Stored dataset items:
┄┄┄┄┄┄┄┄┄┄

/-- A descriptor fetched and not completed (R43, R46): its place in the submission queue, its words, the generation
under which it was fetched, whether it has started, and its outcome where an earlier one holds the completion back. -/
structure Fetched where
  seq : Nat := 0
  desc : BitVec 512 := 0#512
  gen : Nat := 0
  started : Bool := false
  /-- its completion neither waits for earlier ones nor holds later ones back (R228, R265, R309) -/
  unordered : Bool := false
  res : Option Cpl := none
deriving DecidableEq, Repr

/-- One ring pair of a function (R36 to R54). -/
structure Ring where
  st : RingSt := .disabled
  heldFrom : RingSt := .enabled
  deferDisable : Bool := false
  ent : DirEntry := {}
  /-- the control core (0-63) or keeper (64, 65) that owns it (R209, R210) -/
  owner : Nat := 64
  prod : Nat := 0
  cons : Nat := 0
  cqW : Nat := 0
  cqR : Nat := 0
  fetched : List Fetched := []
  /-- descriptors fetched so far, which names each one while it runs -/
  fetchNo : Nat := 0
  waiting : List Cpl := []
  modUntil : Nat := 0
  deferredIrq : Bool := false
  /-- the producer index of a doorbell taken while HELD (R50) -/
  heldDb : Option Nat := none
  /-- completions not written while ORPHANED, and the time of the shut-down (Table 14-6) -/
  dropped : Nat := 0
  orphanedAt : Nat := 0
deriving DecidableEq, Repr

/-- A ring directory action in progress (R42): what it does, the entry it reads next and the entries read so far. -/
structure DirAct where
  load : Bool := false
  index : Nat := 0
  count : Nat := 0
  read : List DirEntry := []
  /-- an entry read so far failed validation: the first such index -/
  bad : Option Nat := none
deriving DecidableEq, Repr

/-- Function states (R476, Table 14-4). -/
inductive FnSt where
  | off | clean | active | draining | frozen | saved
deriving DecidableEq, Repr

/-- The orphan set of a function as FN_ORPHAN reports it (R480, Table 14-11); its ring pairs are those in state
ORPHANED and its objects those whose owner names an incarnation that has ended. -/
structure Orphan where
  oldGen : Nat := 0
  cause : Nat := 0
  at_ : Nat := 0
deriving DecidableEq, Repr

/-- Dirty-page logging of a migrating VF (R491): pages marked so far, by number. -/
structure DirtyLog where
  addr : Nat := 0
  bytes : Nat := 0
  overflow : Bool := false
  pages : List Nat := []
deriving DecidableEq, Repr

/-- Where a command still running came from: function, ring pair, place in its submission queue. -/
structure DRef where
  fn : Nat := 0
  ring : Nat := 0
  seq : Nat := 0
deriving DecidableEq, Repr

/-- One function of a host endpoint, keyed by its rank (R63, R476, R493, R41, R60). -/
structure Fn where
  st : FnSt := .off
  gen : Nat := 0
  cause : Nat := 0
  rearm : Bool := false
  dmaDropped : Nat := 0
  orphanAddr : Nat := 0
  orphanBusy : Bool := false
  orphanStatus : Nat := 0
  orphanHold : Nat := 60
  orphan : Option Orphan := none
  /-- FN_INTX_PENDING (R474) -/
  intx : BitVec 2048 := 0#2048
  quotaA : BitVec 64 := 0x0000040000100010#64
  quotaB : BitVec 64 := 0x0000100010000000#64
  /-- configuration space as the chapters name it (R464 to R474) -/
  busMaster : Bool := false
  msixEn : Bool := false
  fnMask : Bool := false
  intxDisable : Bool := false
  relaxed : Bool := false
  ctoValue : Nat := 0
  d3hot : Bool := false
  numVfs : Nat := 0
  vfEnable : Bool := false
  /-- masked as PCI Express has it until software unmasks (PRESUMED, log 19) -/
  vecMask : BitVec 2048 := BitVec.allOnes 2048
  pba : BitVec 2048 := 0#2048
  aerTimeout : Bool := false
  aerUnexpected : Bool := false
  aerPoison : Bool := false
  /-- drain (R478): its start, and whether a cleared VF Enable began it -/
  drainStart : Nat := 0
  drainVfOff : Bool := false
  /-- enables written before stage 4 that wait (R541) -/
  waitEnable : Bool := false
  /-- directory (R41, R42) -/
  dirBase : Nat := 0
  dirCount : Nat := 0
  dirCommitted : Bool := false
  dirBusy : Bool := false
  dirStatus : Nat := 0
  dirBad : Nat := 0
  dirAct : Option DirAct := none
  rings : NMap Ring := []
  /-- lease (R61, R62): the written period, its error bit, whether it runs, the period in force, the vestibule cycle
  it was armed or renewed at, and whether LEASE_HALF was posted for this period -/
  leasePeriod : Nat := 5000
  leaseBad : Bool := false
  leaseArmed : Bool := false
  leaseInForce : Nat := 5000
  leaseFrom : Nat := 0
  leaseHalf : Bool := false
  dbDiscards : Nat := 0
  roleDenied : Nat := 0
  /-- event ring (R56 to R60) -/
  evBase : Nat := 0
  evOrder : Nat := 0
  evVector : Nat := 0
  evEnable : Bool := false
  evCommitted : Bool := false
  evStatus : Nat := 0
  evLost : Nat := 0
  evPendLost : Nat := 0
  evW : Nat := 0
  evR : Nat := 0
  /-- dirty logging (R491), and the VF_FREEZE that waits for the function's work (R487) -/
  dirty : Option DirtyLog := none
  freeze : Option DRef := none
deriving DecidableEq, Repr
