-- ==== Sys2Proof/Machine/Fabric.lean ====
section
/-!
DEFINITION. Accelerator ports and the scale-up switch (03): bring-up and retrain, flits sent, peer windows and
translation, tracked requests, the egress and its step windows. Received flits stand in Machine/Flit.lean; a port's way
to DOWN or SHUT with all its consequences in Machine/PortDown.lean.
-/
namespace Sys2Proof.Machine

def State.port (s : State) (p : Nat) : APort := mget s.ports p {}
def State.modPort (s : State) (p : Nat) (f : APort → APort) : State := { s with ports := mset s.ports p (f (s.port p)) {} }

/-- Tile number of the APT tile of a port (Table 6-3). -/
def aptTile (p : Nat) : Nat := if p < 4 then 36 + p else 42 + 36 + (p - 4)
/-- PF1 that owns a port (R105). -/
def ownerOf (s : State) (p : Nat) : Nat := pf1Of (if bitAt s.fabric.owner p then 1 else 0)
def postPort (s : State) (p code result : Nat) : State := postEvent s (ownerOf s p) code p result
def portUp (a : APort) : Bool := a.st == .active || a.st == .retrain
def dropAt (s : State) (p : Nat) : State := s.modPort p (fun a => { a with drop := satAdd 32 a.drop 1 })

/-- Lanes of a width (AF_PORT_STATUS.width). -/
def widthLanes (w : Nat) : Nat := if w = 1 then 0x00FF else if w = 2 then 0xFF00 else if w = 3 then 0xFFFF else 0
/-- All lanes of `m` are set in `x`. -/
def covers (x m : Nat) : Bool := Nat.land x m == m

/-- A register write of a function to a per-port register: the owning PF1's acts, the other PF1's is counted (R105), a
port that the transom does not reach takes none (R538). -/
def portReg (s : State) (r p : Nat) (act : State → State) : State :=
  if !(isPf1 r && present s r) ∨ 8 ≤ p then s
  else if ownerOf s p ≠ r then s.modFn r (fun f => { f with roleDenied := satAdd 32 f.roleDenied 1 })
  else if !reachable s (aptTile p) then offAccess s
  else act s

/-! ### Flits sent (R71, R75, R79 to R81) -/

/-- Virtual channel of a transaction (Table 3-6). -/
def vcOf (op : Nat) : Nat := if op = 0x10 then 0 else if op = 0x18 ∨ op = 0x20 then 1 else if op = 0x30 then 2 else 3

/-- Flits of a channel that have been freed since CREDIT_INIT (R81): those before the header of the earliest transaction
that waits at the ingress or is still arriving, else all received. -/
def freedOf (a : APort) (v : Nat) : Nat :=
  let st := mget a.streams v {}
  let held := ((a.ingress.filter (fun w => vcOf w.txn.op == v)).map (·.at_)) ++ (if st.slots.isEmpty then [] else [st.at_])
  held.foldl min (lget a.rxCount v 0)

/-- 256 bytes of a flit of a port: header, slots, credit counters, CRC (Table 3-3, Table 3-4). -/
def mkFlit (a : APort) (type vc seq firstHdr : Nat) (slots : List Byte) : List Byte :=
  let h := type + vc * 4 + seq % 4096 * 16 + (a.rxNext + 4095) % 4096 * 2 ^ 16 + b2n a.retry * 2 ^ 28 + firstHdr * 2 ^ 32
  let body := natLE 8 h ++ (slots ++ List.replicate (240 - slots.length) 0#8)
    ++ (List.range 4).map (fun v => BitVec.ofNat 8 (freedOf a v))
  body ++ natLE 4 (crc32c body)

/-- Lanes of a mask, in ascending order. -/
def lanesOf (mask : Nat) : List Nat := (List.range 16).filter (bitAt mask)

/-- Bytes of a flit on each of the w lanes it travels on: byte b on the (b div 2) mod w-th (R71). -/
def spread (mask : Nat) (bs : List Byte) : List (Nat × List Byte) :=
  let ls := lanesOf mask
  (List.range ls.length).map (fun i =>
    (lget ls i 0, ((List.range bs.length).filter (fun b => b / 2 % ls.length == i)).map (fun b => lget bs b 0#8)))

/-- Send one flit on the lanes of a mask; it acknowledges what has been received (R86). -/
def sendOn (s : State) (p mask : Nat) (bs : List Byte) : State :=
  emit (s.modPort p (fun a => { a with rxUnacked := 0 })) (.flit p (spread mask bs))

/-- Send one flit on the active lanes. -/
def sendFlit (s : State) (p : Nat) (bs : List Byte) : State := sendOn s p (widthLanes (s.port p).width) bs

/-- Width that both ends allow (R76). -/
def chooseWidth (own peer : Nat) : Nat :=
  let both := Nat.land own peer
  if covers both 0xFFFF then 3 else if covers both 0x00FF then 1 else if covers both 0xFF00 then 2 else 0
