def badKvItem (s : State) : Option Nat :=
  (List.range 40).find? (fun i => if i < 8 then !t0ItemOk s i else !poolItemOk s (i - 8))

def kvEnd (s : State) (status item : Nat) : State := s.modKv (fun k => { k with lastStatus := status, badItem := item })

/-- KV_SET_ACTION commit, as it is applied at its tick (R277, R603). -/
def doKvCommit (s : State) : State :=
  if s.kv.committed then kvEnd s 0x07 0
  else match badKvItem s with
    | some i => kvEnd s 0x06 i
    | none => kvEnd (s.modKv (fun k => { k with committed := true })) 0x00 0

def execKvSetCommit (s : State) : Host.Outcome State Fault Refusal := .next (joinSet 0x14 1 doKvCommit s)

/-- KV_SET_ACTION unlock: only while no sequence is open (R277). -/
def doKvUnlock (s : State) : State :=
  if !s.kv.committed then kvEnd s 0x00 0
  else if !s.kv.seqs.isEmpty then kvEnd s 0x07 0
  else kvEnd (s.modKv (fun k => { k with committed := false })) 0x00 0

def execKvSetUnlock (s : State) : Host.Outcome State Fault Refusal := .next (joinSet 0x14 2 doKvUnlock s)

end Sys2Proof.Machine
end

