def doGetFeatures (c : Nat) (m : NvmCmd) (s : State) : State :=
  let f := fld (dw10 m) 0 8
  let k := s.ctl c
  let give (v : Nat) : State := endNvm s c m v 0
  if f = 1 then give k.arb
  else if f = 6 then give (b2n k.vwc)
  else if f = 7 then give (sqAlloc s c - 1 + (cqAlloc s c - 1) * 65536)
  else if f = 8 then give k.coalesce
  else if f = 9 then
    if vectorsOf (rankOf c) ≤ fld (dw11 m) 0 16 then endNvm s c m 0 0x02
    else give (fld (dw11 m) 0 16 + mget k.ivCfg (fld (dw11 m) 0 16) 0 * 65536)
  else if f = 11 then give k.async
  else endNvm s c m 0 0x02

def execGetFeatures (fn : Nat) (s : State) : Host.Outcome State Fault Refusal := .next (onNvm s fn 0 0x0A doGetFeatures)

/-- Create I/O Completion Queue (R441). -/
def doCreateCq (c : Nat) (m : NvmCmd) (s : State) : State :=
  let q := fld (dw10 m) 0 16
  let size := fld (dw10 m) 16 16 + 1
  let p := fld m.sqe 192 64
  if q = 0 ∨ cqAlloc s c < q ∨ (oget (s.ctl c).cqs q).isSome then endNvm s c m 0 0x101
  else if size < 2 ∨ 4096 < size then endNvm s c m 0 0x102
  else if !bitAt (dw11 m) 0 then endNvm s c m 0 0x02
  else if p % 4096 ≠ 0 then endNvm s c m 0 0x13
  else if vectorsOf (rankOf c) ≤ fld (dw11 m) 16 16 then endNvm s c m 0 0x108
  else endNvm (s.modCtl c (fun k => { k with cqs := oput k.cqs q { base := p, size := size, ien := bitAt (dw11 m) 1, iv := fld (dw11 m) 16 16 } })) c m 0 0

def execCreateIoCq (fn : Nat) (s : State) : Host.Outcome State Fault Refusal := .next (onNvm s fn 0 0x05 doCreateCq)

/-- Create I/O Submission Queue (R441). -/
def doCreateSq (c : Nat) (m : NvmCmd) (s : State) : State :=
  let q := fld (dw10 m) 0 16
  let size := fld (dw10 m) 16 16 + 1
  let p := fld m.sqe 192 64
  let cq := fld (dw11 m) 16 16
  if q = 0 ∨ sqAlloc s c < q ∨ (oget (s.ctl c).sqs q).isSome then endNvm s c m 0 0x101
  else if size < 2 ∨ 4096 < size then endNvm s c m 0 0x102
  else if cq = 0 ∨ (oget (s.ctl c).cqs cq).isNone then endNvm s c m 0 0x100
  else if !bitAt (dw11 m) 0 then endNvm s c m 0 0x02
  else if p % 4096 ≠ 0 then endNvm s c m 0 0x13
  else endNvm (s.modCtl c (fun k => { k with sqs := oput k.sqs q { base := p, size := size, cq := cq } })) c m 0 0

def execCreateIoSq (fn : Nat) (s : State) : Host.Outcome State Fault Refusal := .next (onNvm s fn 0 0x01 doCreateSq)

/-- Delete I/O Submission Queue: its outstanding commands complete with Command Aborted due to SQ Deletion. -/
def doDeleteSq (c : Nat) (m : NvmCmd) (s : State) : State :=
  let q := fld (dw10 m) 0 16
  if q = 0 ∨ (oget (s.ctl c).sqs q).isNone then endNvm s c m 0 0x101
  else
    let s1 := ((s.ctl c).cmds.filter (fun x => x.sq == q)).foldl (fun s x => endNvm s c x 0 0x08) s
    settleSto (endNvm (s1.modCtl c (fun k => { k with sqs := odel k.sqs q })) c m 0 0)

def execDeleteIoSq (fn : Nat) (s : State) : Host.Outcome State Fault Refusal := .next (onNvm s fn 0 0x00 doDeleteSq)

def doDeleteCq (c : Nat) (m : NvmCmd) (s : State) : State :=
  let q := fld (dw10 m) 0 16
  if q = 0 ∨ (oget (s.ctl c).cqs q).isNone then endNvm s c m 0 0x101
  else if (s.ctl c).sqs.any (fun p => p.2.cq == q) then endNvm s c m 0 0x10C
  else endNvm (s.modCtl c (fun k => { k with cqs := odel k.cqs q })) c m 0 0

def execDeleteIoCq (fn : Nat) (s : State) : Host.Outcome State Fault Refusal := .next (onNvm s fn 0 0x04 doDeleteCq)

/-- Abort (R456): a command that has not started does not start and completes with Command Abort Requested. -/
def abortOutcome (c : Nat) (m : NvmCmd) (s : State) : State :=
  let q := fld (dw10 m) 0 16
  let cid := fld (dw10 m) 16 16
  match (s.ctl c).cmds.find? (fun x => x.sq == q && x.cid == cid) with
  | none => endNvm s c m 1 0
  | some x =>
    if q = 0 then
      if fld x.sqe 0 8 = 0x0C then endNvm (endNvm s c x 0 0x07) c m 0 0 else endNvm s c m 1 0
    else if x.started then endNvm s c m 1 0
    else
      let strip (k : Backend) : Backend := { k with cmds := k.cmds.filter (fun b => b.who != .host c x.no) }
      let s1 := s.modSto (fun z => { z with backends := z.backends.map (fun p => (p.1, strip p.2)) })
      let s2 := match (s.ctl c).tile with
        | some t => s1.modSto (fun z => { z with tiles := mset z.tiles t { mget z.tiles t {} with aborted := satAdd 32 (mget z.tiles t {}).aborted 1 } {} })
        | none => s1
      settleSto (endNvm (endNvm s2 c x 0 0x07) c m 0 0)

/-- The identifier an Abort names stays busy while the Abort's completion waits (R457). -/
def doNvmeAbort (c : Nat) (m : NvmCmd) (s : State) : State :=
  (abortOutcome c m s).modCtl c (fun k =>
    let held (cid : Nat) : Bool := k.cqs.any (fun p => p.2.waiting.any (fun w => w.2.1 == 0 && w.2.2.1 == cid))
    { k with aborts := (k.aborts ++ [(m.cid, fld (dw10 m) 0 16, fld (dw10 m) 16 16)]).filter (fun a => held a.1) })

def execNvmeAbort (fn : Nat) (s : State) : Host.Outcome State Fault Refusal := .next (onNvm s fn 0 0x08 doNvmeAbort)

/-- An Asynchronous Event Request waits for an event, or reports one that waits. -/
def doAer (c : Nat) (_m : NvmCmd) (s : State) : State := deliverAsync 8 s c

def execAsyncEventRequest (fn : Nat) (s : State) : Host.Outcome State Fault Refusal := .next (onNvm s fn 0 0x0C doAer)

/-! ### I/O commands (R451 to R454) -/

/-- First LBA and number of blocks that a command names. -/
def slbaF (m : NvmCmd) : Nat := fld m.sqe 320 64
def nlbF (m : NvmCmd) : Nat := fld (dw12 m) 0 16 + 1
def fuaF (m : NvmCmd) : Bool := bitAt (dw12 m) 30

/-- Checks that Read, Write and Write Zeroes share: namespace, length under MDTS, range. -/
def ioCheck (s : State) (c : Nat) (m : NvmCmd) (limit : Nat) (act : Nat → Namespace → NvmCmd → State) : State :=
  match nsAt s c (nsidF m) with
  | none => endNvm s c m 0 0x0B
  | some (n, x) =>
    if limit < nlbF m then endNvm s c m 0 0x02
    else if x.blocks < slbaF m + nlbF m then endNvm s c m 0 0x80
    else act n x { m with ns := n, lba := slbaF m, n := nlbF m }

/-- Runs of blocks that the buffer does not hold, as first and number. -/
def runsOf : List Nat → List (Nat × Nat)
  | [] => []
  | i :: rest => match runsOf rest with
    | (j, n) :: r => if j = i + 1 then (i, n + 1) :: r else (i, 1) :: (j, n) :: r
    | [] => [(i, 1)]
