/-- The ack timer of a queue pair expires (R331): 4.096 µs × 2^timeout. -/
def doAckTimeout (n : Nat) (s : State) : State :=
  match oget s.rdma.qps n with
  | none => s
  | some q =>
    match q.sends.find? (·.sent) with
    | none => s
    | some w =>
      if q.rnrWait.isSome ∨ (q.st ≠ .rts ∧ q.st ≠ .sqd) then s
      else
        let s1 := advanceTo s (q.ackFrom + (16384 * 2 ^ q.timeout + 9) / 10)
        if q.retryCnt ≤ q.retries then sendError s1 n w 0x09 0
        else retransmit (s1.modQp n (fun q => { q with retries := q.retries + 1 })) n

def execAckTimeout (qpn : Nat) (s : State) : Host.Outcome State Fault Refusal := .next (doAckTimeout qpn s)

/-- RNR timer of an IBTA code, in vestibule periods: multiples of 10 µs (PRESUMED, log 11). -/
def rnrCycles (c : Nat) : Nat :=
  4000 * lget [65536, 1, 2, 3, 4, 6, 8, 12, 16, 24, 32, 48, 64, 96, 128, 192, 256, 384, 512, 768, 1024, 1536, 2048, 3072, 4096, 6144, 8192, 12288, 16384, 24576, 32768, 49152] c 0

/-- An RNR wait ends and the requester sends again (R331). -/
def doRnrExpiry (n : Nat) (s : State) : State :=
  match oget s.rdma.qps n with
  | none => s
  | some q => match q.rnrWait with
    | none => s
    | some t => pumpSends (retransmit ((advanceTo s t).modQp n (fun q => { q with rnrWait := none })) n) n

def execRnrTimerExpiry (qpn : Nat) (s : State) : Host.Outcome State Fault Refusal := .next (doRnrExpiry qpn s)

/-! ### Queue pairs as objects (R321, R322, R337, R338, R346, R347) -/

/-- Key of a queue pair among all: a GSI queue pair has number 1 on its interface. -/
def gsiKey (iface : Nat) : Nat := 2 ^ 24 + iface

/-- The queue pair that a descriptor names, for a function and a ring pair. -/
def qpFor (s : State) (r i n : Nat) : Option (Nat × Qp) :=
  if n = 1 then
    let gs := s.rdma.qps.filter (fun q => isGsi q.1 && owns s r q.2.own)
    (gs.find? (fun q => q.2.ring == i)).or gs.head?
  else (oget s.rdma.qps n).bind (fun q => if owns s r q.own then some (n, q) else none)

/-- The number QP_CREATE would assign: one never used, else the least recently freed (R321). -/
def nextQpn (s : State) (ep : Nat) : Option Nat :=
  if ep = 0 then if s.rdma.nextA ≤ 0x7FFFFF then some s.rdma.nextA else s.rdma.freedA.head?
  else if s.rdma.nextB ≤ 0xFFFFFF then some s.rdma.nextB else s.rdma.freedB.head?

/-- The first number from `n` on that no queue pair has: a restored VF's numbers are passed over. -/
def skipQpns (qps : NMap Qp) : Nat → Nat → Nat
  | 0, n => n
  | k + 1, n => if (oget qps n).isSome then skipQpns qps k (n + 1) else n

def takeQpn (s : State) (ep n : Nat) : State :=
  s.modRdma (fun x =>
    let step (m : Nat) : Nat := if m = n then skipQpns x.qps (x.qps.length + 1) (n + 1) else m
    if ep = 0 then { x with nextA := step x.nextA, freedA := x.freedA.erase n }
    else { x with nextB := step x.nextB, freedB := x.freedB.erase n })

def freeQpn (s : State) (n : Nat) : State :=
  if isGsi n then s
  else s.modRdma (fun x => if n < 2 ^ 23 then { x with freedA := x.freedA ++ [n] } else { x with freedB := x.freedB ++ [n] })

┄┄┄┄┄┄┄┄┄┄

Description of the task – Using the entries above, repeat only the lines from the one containing "modUntil : Nat := 0" through the one containing "orphanStatus : Nat := 0", end lines included.

Exercise answer –
  modUntil : Nat := 0
  deferredIrq : Bool := false
  /-- the producer index of a doorbell taken while HELD (R50) -/
  heldDb : Option Nat := none
  /-- completions not written while ORPHANED, and the time of the shut-down (Table 14-6) -/
  dropped : Nat := 0
  orphanedAt : Nat := 0
deriving DecidableEq, Repr

/-- A ring directory action in progress (R42): what it does, the entry it reads next and the entries read so far. -/
structure DirAct where
  load : Bool := false
  index : Nat := 0
  count : Nat := 0
  read : List DirEntry := []
  /-- an entry read so far failed validation: the first such index -/
  bad : Option Nat := none
deriving DecidableEq, Repr

/-- Function states (R476, Table 14-4). -/
inductive FnSt where
  | off | clean | active | draining | frozen | saved
deriving DecidableEq, Repr

/-- The orphan set of a function as FN_ORPHAN reports it (R480, Table 14-11); its ring pairs are those in state
ORPHANED and its objects those whose owner names an incarnation that has ended. -/
structure Orphan where
  oldGen : Nat := 0
  cause : Nat := 0
  at_ : Nat := 0
deriving DecidableEq, Repr

/-- Dirty-page logging of a migrating VF (R491): pages marked so far, by number. -/
structure DirtyLog where
  addr : Nat := 0
  bytes : Nat := 0
  overflow : Bool := false
  pages : List Nat := []
deriving DecidableEq, Repr

/-- Where a command still running came from: function, ring pair, place in its submission queue. -/
structure DRef where
  fn : Nat := 0
  ring : Nat := 0
  seq : Nat := 0
deriving DecidableEq, Repr

/-- One function of a host endpoint, keyed by its rank (R63, R476, R493, R41, R60). -/
structure Fn where
  st : FnSt := .off
  gen : Nat := 0
  cause : Nat := 0
  rearm : Bool := false
  dmaDropped : Nat := 0
  orphanAddr : Nat := 0
  orphanBusy : Bool := false
  orphanStatus : Nat := 0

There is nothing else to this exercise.